MATERIAL SHOWN:
/-- semp (R145). -/
def execSemp (n : BitVec 4) (s : State) : Host.Outcome State Fault Refusal :=
  issueWord (.semp n) (fun s =>
    let t := s.th
    let cs := s.core t.core
    let x := cs.sems.toList.getD n.toNat Sem.initial
    let put (y : Sem) : State :=
      s.setCore t.core { cs with sems := Vector.ofFn (fun i => if i.val = n.toNat then y else cs.sems[i]) }
    if x.grant ≠ some t.ctx then .trap s { code := .priv }
    else if 0 < x.count then
      let s1 := put { x with count := x.count - 1 }
      .done { s1 with th := s1.acquired s1.th } 0 none .seq
    else .wait ((put { x with waiters := x.waiters ++ [t.uid] }).waitAt (.semp n) (.sem n.toNat))) s

/-! ### Broadcast buses (R146, R147) -/

/-- The bus that a control word names: the row bus of the stripe, or the column bus of the field (R146). -/
def busOf (core : Nat) (col : Bool) : Nat := if col then 1 + 2 * (core / 64 * 16 + core % 16) else 2 * (core / 16)

/-- Releases of a key so far (R147). -/
def State.busCount (s : State) (bus bid ctx : Nat) : Nat :=
  match s.busCounts.find? (fun p => p.1 == bus && p.2.1 == bid && p.2.2.1 == ctx) with
  | some p => p.2.2.2
  | none => 0

/-- One more release of a key. -/
def State.busReleased (s : State) (bus bid ctx : Nat) : State :=
  let n := (s.busCount bus bid ctx + 1) % 2 ^ 32
  { s with busCounts := (s.busCounts.filter (fun p => !(p.1 == bus && p.2.1 == bid && p.2.2.1 == ctx))) ++ [(bus, bid, ctx, n)] }

/-- A participant of a released instance completes: at once, or on resumption through WRES when it is descheduled
(R146). `bval` is the value of the first root arrival. -/
def State.busComplete (s : State) (before : Nat) (bval : Word) (a : Arrival) : State :=
  match s.getT a.uid with
  | none => s
  | some t =>
    match t.wait with
    | .bus dst _ =>
      let res : Word := match dst with
        | some _ => bval
        | none => BitVec.ofNat 64 (before + (if a.mismatch then 2 ^ 63 else 0))
      if t.mode = .descheduled then s.keepT { t with wres := res, wresValid := true }
      else s.completeWord (match dst with | some d => t.write d res | none => t) res none .seq
    | _ => s

/-- A thread that waits at its bus word has arrived (R146, R147): when the arrivals reach the instance's count, every
participant is released. -/
def State.arrive (s : State) (t : Thread) (bus bid count : Nat) (root : Bool) (v : Word) : State :=
  let same (b : BusInst) : Bool := b.bus == bus && b.bid == bid && b.ctx == t.ctx
  let mine (n : Nat) : Arrival :=
    { uid := t.uid, coord := coreCoord t.core, slot := t.slot, root := root, value := v, mismatch := count != n }
  let inst : BusInst := match s.buses.find? same with
    | some b => { b with arrivals := b.arrivals ++ [mine b.count] }
    | none => { bus := bus, bid := bid, ctx := t.ctx, count := count, arrivals := [mine count] }
  let rest := s.buses.filter (fun b => !same b)
  if inst.arrivals.length < inst.count then { s with buses := rest ++ [inst] }
  else
    let before := s.busCount bus bid t.ctx
    let bval : Word := match inst.arrivals.find? Arrival.root with | some a => a.value | none => 0
    inst.arrivals.foldl (fun s a => s.busComplete before bval a) (State.busReleased { s with buses := rest } bus bid t.ctx)

/-- barr and bcast (R147). A participant that was descheduled finds its release in WRES and does not arrive again. -/
def busBody (i : Instr) (dst : Option Spec) (cw v : Word) (s : State) : Ex :=
  let t := s.th
  if t.wresValid then
    let t1 := match dst with | some d => t.write d t.wres | none => t
    .done { s with th := { t1 with wresValid := false, wres := 0 } } t.wres none .seq
  else
    let cnt := fieldOf cw 16 9
    let col := cw.getLsbD 4
    let bus := busOf t.core col
    let bid := fieldOf cw 0 4
    if 255 < cnt then .trap s { code := .illegal }
    else if !s.buses.any (fun b => b.bus == bus && b.bid == bid && b.ctx == t.ctx) &&
        decide (64 ≤ (s.buses.filter (fun b => b.bus == bus)).length) then .stall s
    else match s.release t (if col then 4 else 3) with
      | (s1, some tr) => .trap s1 tr
      | (s1, none) =>
        let s2 := s1.waitAt i (.bus dst (fieldOf cw 0 5))
        .wait (s2.arrive s2.th bus bid (cnt + 1) (dst.isSome && cw.getLsbD 8) v)

/-- barr (R147). -/
def execBarr (a : Spec) (s : State) : Host.Outcome State Fault Refusal :=
  issueWord (.barr a) (fun s => busBody (.barr a) none (s.th.read a) 0 s) s

/-- bcast: d is the control word, then receives the root's value (R147). -/
def execBcast (d a : Spec) (s : State) : Host.Outcome State Fault Refusal :=
  issueWord (.bcast d a) (fun s => busBody (.bcast d a) (some d) (s.th.read d) (s.th.read a) s) s

/-! ### Migration (R148, R149) -/

/-- migr (R149): the word completes, then the thread leaves for the target's arrival queue. -/
def execMigr (a : Spec) (s : State) : Host.Outcome State Fault Refusal :=
  issueWord (.migr a) (fun s =>
    let t := s.th
    match s.resolveName t.core ((t.read a).toNat % 2 ^ 16) with
    | none => .trap s nameTrap
    | some (c, s1) =>
      if c = t.core then .done s1 0 none .seq
      else if t.peng ≠ 7 then .trap s1 { code := .priv }
      else if s1.hasCmds t then .stall s1
      else if s1.sendHeld t c then .stall (s1.holdBack t c)
      else match s1.release s1.th 5 with
        | (s2, some tr) => .trap s2 tr
        | (s2, none) =>
          let s3 := (s2.sentOff t c).completeWord s2.th 0 none .seq
          .stop (s3.sendThread s3.th c .arrival)) s

/-- MIGRATION_ARRIVAL (R148): a core gives its empty slots to the contexts that have arrived. -/
def execMigrationArrival (s : State) : Host.Outcome State Fault Refusal := event (fun s => s.serveQueue s.unit) s

/-- ARRIVAL_SEND_RETRY (R148): a back-pressured sender tries its word again. -/
def execArrivalSendRetry (u : Nat) (s : State) : Host.Outcome State Fault Refusal :=
  event (fun s => s.modT u (fun t => if t.mode = .stalled then { t with mode := .ready } else t)) s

TO DO: Find every line in the records above that holds the word "Refusal", and copy each one.

FINAL ANSWER:
def execSemp (n : BitVec 4) (s : State) : Host.Outcome State Fault Refusal :=
def execBarr (a : Spec) (s : State) : Host.Outcome State Fault Refusal :=
def execBcast (d a : Spec) (s : State) : Host.Outcome State Fault Refusal :=
def execMigr (a : Spec) (s : State) : Host.Outcome State Fault Refusal :=
def execMigrationArrival (s : State) : Host.Outcome State Fault Refusal := event (fun s => s.serveQueue s.unit) s
def execArrivalSendRetry (u : Nat) (s : State) : Host.Outcome State Fault Refusal :=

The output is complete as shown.